• What needs to be done:
Go through the entries one line at a time, and gather every line that has the word "have".

== Records shown

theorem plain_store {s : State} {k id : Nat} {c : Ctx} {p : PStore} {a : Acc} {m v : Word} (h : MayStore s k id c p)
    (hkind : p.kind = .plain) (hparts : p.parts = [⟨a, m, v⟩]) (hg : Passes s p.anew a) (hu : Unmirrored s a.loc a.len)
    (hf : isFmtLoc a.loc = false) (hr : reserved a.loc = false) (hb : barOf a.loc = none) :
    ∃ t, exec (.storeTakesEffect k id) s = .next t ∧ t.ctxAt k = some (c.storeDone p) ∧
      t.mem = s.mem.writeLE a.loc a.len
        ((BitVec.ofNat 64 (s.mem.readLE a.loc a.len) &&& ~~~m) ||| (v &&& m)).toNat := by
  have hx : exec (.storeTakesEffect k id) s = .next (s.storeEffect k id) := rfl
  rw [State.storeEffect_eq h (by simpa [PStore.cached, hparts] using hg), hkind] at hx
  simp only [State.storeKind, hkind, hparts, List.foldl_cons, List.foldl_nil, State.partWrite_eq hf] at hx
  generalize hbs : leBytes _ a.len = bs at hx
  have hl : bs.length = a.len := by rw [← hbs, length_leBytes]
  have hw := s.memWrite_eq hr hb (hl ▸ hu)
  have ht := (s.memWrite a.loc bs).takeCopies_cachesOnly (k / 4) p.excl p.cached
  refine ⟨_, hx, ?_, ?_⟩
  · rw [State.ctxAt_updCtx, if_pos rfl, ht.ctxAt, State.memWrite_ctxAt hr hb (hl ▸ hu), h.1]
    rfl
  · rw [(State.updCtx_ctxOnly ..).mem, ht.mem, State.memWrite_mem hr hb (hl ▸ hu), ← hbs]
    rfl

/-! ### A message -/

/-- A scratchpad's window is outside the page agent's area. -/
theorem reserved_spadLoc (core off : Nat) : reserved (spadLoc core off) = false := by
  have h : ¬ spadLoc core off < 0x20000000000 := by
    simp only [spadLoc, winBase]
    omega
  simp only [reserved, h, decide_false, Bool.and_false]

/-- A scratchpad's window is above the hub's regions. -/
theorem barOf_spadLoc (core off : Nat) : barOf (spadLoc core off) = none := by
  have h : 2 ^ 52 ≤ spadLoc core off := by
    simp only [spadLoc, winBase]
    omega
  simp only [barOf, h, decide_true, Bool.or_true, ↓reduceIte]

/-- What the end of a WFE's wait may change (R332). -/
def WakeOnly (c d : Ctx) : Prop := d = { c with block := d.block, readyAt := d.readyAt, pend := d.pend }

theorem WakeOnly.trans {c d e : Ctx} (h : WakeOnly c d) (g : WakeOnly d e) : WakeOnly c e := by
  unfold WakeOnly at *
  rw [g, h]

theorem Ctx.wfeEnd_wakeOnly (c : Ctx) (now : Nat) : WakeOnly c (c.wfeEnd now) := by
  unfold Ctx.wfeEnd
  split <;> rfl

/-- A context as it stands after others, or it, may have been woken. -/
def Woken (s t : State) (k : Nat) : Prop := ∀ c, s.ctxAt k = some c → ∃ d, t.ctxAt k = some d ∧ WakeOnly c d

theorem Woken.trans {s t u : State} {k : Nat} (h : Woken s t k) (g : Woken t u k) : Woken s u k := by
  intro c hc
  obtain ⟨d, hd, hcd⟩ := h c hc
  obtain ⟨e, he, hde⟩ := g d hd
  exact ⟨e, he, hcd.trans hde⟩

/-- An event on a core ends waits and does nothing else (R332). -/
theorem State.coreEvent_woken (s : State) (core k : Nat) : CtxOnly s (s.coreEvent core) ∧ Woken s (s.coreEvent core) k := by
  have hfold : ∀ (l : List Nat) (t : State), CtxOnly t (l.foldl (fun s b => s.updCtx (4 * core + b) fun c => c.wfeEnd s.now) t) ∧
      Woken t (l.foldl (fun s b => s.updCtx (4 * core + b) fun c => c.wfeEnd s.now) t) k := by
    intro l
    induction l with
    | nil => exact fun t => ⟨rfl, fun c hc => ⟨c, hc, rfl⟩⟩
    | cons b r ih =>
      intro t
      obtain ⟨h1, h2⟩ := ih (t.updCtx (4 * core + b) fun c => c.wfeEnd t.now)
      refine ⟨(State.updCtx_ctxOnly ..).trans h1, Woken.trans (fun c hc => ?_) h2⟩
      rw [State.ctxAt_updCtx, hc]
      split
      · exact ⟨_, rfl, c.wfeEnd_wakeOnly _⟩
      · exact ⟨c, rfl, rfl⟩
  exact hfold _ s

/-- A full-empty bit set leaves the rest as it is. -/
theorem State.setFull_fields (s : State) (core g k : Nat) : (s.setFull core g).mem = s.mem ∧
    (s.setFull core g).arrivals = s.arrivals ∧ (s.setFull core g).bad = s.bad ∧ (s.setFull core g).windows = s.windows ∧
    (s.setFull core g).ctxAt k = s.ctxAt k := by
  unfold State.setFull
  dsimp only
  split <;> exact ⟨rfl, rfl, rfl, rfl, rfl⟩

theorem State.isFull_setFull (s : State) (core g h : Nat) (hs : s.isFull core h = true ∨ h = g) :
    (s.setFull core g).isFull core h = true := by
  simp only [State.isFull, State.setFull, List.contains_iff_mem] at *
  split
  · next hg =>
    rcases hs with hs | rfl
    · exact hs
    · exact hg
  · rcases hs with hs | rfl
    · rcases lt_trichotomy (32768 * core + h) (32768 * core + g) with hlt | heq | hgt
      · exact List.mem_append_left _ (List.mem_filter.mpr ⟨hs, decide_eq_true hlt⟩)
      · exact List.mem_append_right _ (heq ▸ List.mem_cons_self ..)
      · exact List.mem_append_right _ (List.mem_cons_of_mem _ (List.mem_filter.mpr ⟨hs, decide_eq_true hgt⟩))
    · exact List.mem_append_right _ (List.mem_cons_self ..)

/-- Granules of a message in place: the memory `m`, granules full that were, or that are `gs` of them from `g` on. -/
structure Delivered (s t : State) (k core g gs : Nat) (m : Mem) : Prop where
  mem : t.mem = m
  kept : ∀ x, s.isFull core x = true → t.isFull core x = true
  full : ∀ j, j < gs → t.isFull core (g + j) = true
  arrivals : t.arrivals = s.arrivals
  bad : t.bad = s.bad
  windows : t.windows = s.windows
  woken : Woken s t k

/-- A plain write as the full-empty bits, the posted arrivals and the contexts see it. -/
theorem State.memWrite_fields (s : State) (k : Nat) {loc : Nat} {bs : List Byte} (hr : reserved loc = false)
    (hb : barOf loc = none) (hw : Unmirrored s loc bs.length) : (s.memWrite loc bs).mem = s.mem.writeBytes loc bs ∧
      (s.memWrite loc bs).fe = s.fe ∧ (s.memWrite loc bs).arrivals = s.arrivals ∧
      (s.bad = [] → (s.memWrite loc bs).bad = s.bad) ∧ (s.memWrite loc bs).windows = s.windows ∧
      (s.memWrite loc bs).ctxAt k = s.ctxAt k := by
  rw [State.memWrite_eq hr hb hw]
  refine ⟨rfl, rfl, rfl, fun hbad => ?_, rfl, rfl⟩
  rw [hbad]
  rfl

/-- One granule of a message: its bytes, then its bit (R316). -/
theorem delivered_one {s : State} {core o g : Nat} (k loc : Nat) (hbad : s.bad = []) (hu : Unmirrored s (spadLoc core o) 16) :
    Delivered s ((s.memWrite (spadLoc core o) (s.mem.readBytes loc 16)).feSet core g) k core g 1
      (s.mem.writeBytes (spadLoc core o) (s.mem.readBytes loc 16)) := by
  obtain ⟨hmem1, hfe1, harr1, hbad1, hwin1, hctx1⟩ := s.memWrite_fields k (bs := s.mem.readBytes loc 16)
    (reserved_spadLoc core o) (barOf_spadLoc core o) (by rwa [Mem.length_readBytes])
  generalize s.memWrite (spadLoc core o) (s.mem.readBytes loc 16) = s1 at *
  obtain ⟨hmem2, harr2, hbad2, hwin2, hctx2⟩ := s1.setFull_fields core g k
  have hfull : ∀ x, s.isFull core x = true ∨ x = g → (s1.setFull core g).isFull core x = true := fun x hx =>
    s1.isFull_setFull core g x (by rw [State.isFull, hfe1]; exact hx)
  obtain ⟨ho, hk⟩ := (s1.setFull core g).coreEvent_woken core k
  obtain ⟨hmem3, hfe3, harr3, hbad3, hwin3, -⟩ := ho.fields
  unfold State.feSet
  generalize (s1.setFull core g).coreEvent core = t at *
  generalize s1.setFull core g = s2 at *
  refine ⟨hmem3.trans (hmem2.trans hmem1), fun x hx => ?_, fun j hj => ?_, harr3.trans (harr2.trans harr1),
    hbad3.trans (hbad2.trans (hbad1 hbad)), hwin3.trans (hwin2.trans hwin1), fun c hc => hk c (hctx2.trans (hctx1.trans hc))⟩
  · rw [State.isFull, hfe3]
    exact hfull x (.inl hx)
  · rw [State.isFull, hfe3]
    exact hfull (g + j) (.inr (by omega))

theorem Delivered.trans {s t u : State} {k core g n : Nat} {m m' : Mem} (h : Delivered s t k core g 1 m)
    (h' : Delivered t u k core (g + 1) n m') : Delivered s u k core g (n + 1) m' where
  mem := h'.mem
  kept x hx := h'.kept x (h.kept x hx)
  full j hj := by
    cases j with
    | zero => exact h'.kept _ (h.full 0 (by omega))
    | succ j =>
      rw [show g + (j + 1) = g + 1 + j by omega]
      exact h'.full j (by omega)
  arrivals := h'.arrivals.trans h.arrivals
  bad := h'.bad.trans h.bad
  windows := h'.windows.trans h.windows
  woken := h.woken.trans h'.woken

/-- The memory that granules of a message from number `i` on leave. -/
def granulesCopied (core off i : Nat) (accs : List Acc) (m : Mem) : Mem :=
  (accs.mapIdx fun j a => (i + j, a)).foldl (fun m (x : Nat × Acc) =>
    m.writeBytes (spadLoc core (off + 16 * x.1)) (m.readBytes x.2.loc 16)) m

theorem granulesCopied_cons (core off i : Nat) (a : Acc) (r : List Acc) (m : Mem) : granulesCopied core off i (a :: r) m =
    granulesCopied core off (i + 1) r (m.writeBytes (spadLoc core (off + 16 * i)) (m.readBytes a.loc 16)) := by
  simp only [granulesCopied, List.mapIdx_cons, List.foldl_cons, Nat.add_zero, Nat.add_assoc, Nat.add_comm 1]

====
== Records shown

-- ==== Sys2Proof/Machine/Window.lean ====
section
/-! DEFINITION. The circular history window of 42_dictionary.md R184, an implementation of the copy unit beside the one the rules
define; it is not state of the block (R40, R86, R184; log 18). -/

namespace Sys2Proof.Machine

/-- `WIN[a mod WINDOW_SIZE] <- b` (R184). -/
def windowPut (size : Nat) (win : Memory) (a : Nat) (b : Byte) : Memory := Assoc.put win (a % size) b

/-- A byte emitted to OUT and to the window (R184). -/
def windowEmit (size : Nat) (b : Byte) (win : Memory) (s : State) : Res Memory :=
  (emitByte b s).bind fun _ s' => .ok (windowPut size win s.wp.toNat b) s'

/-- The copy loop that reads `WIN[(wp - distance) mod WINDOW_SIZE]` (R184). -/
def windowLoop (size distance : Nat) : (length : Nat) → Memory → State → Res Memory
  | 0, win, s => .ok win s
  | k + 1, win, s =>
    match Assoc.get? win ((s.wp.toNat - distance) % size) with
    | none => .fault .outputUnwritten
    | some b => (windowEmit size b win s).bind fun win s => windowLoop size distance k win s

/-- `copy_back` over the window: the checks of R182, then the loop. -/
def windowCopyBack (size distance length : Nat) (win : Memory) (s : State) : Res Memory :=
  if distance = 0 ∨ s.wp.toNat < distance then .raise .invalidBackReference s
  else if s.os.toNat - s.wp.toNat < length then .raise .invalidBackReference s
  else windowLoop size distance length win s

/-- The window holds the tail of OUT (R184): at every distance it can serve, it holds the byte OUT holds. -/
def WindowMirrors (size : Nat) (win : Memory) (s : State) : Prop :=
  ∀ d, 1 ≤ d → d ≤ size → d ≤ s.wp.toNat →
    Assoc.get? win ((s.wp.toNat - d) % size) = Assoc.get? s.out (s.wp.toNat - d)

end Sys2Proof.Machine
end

====

• Reply:
  have hx : exec (.storeTakesEffect k id) s = .next (s.storeEffect k id) := rfl
  have hl : bs.length = a.len := by rw [← hbs, length_leBytes]
  have hw := s.memWrite_eq hr hb (hl ▸ hu)
  have ht := (s.memWrite a.loc bs).takeCopies_cachesOnly (k / 4) p.excl p.cached
  have h : ¬ spadLoc core off < 0x20000000000 := by
  have h : 2 ^ 52 ≤ spadLoc core off := by
/-- A context as it stands after others, or it, may have been woken. -/
  have hfold : ∀ (l : List Nat) (t : State), CtxOnly t (l.foldl (fun s b => s.updCtx (4 * core + b) fun c => c.wfeEnd s.now) t) ∧
  have hfull : ∀ x, s.isFull core x = true ∨ x = g → (s1.setFull core g).isFull core x = true := fun x hx =>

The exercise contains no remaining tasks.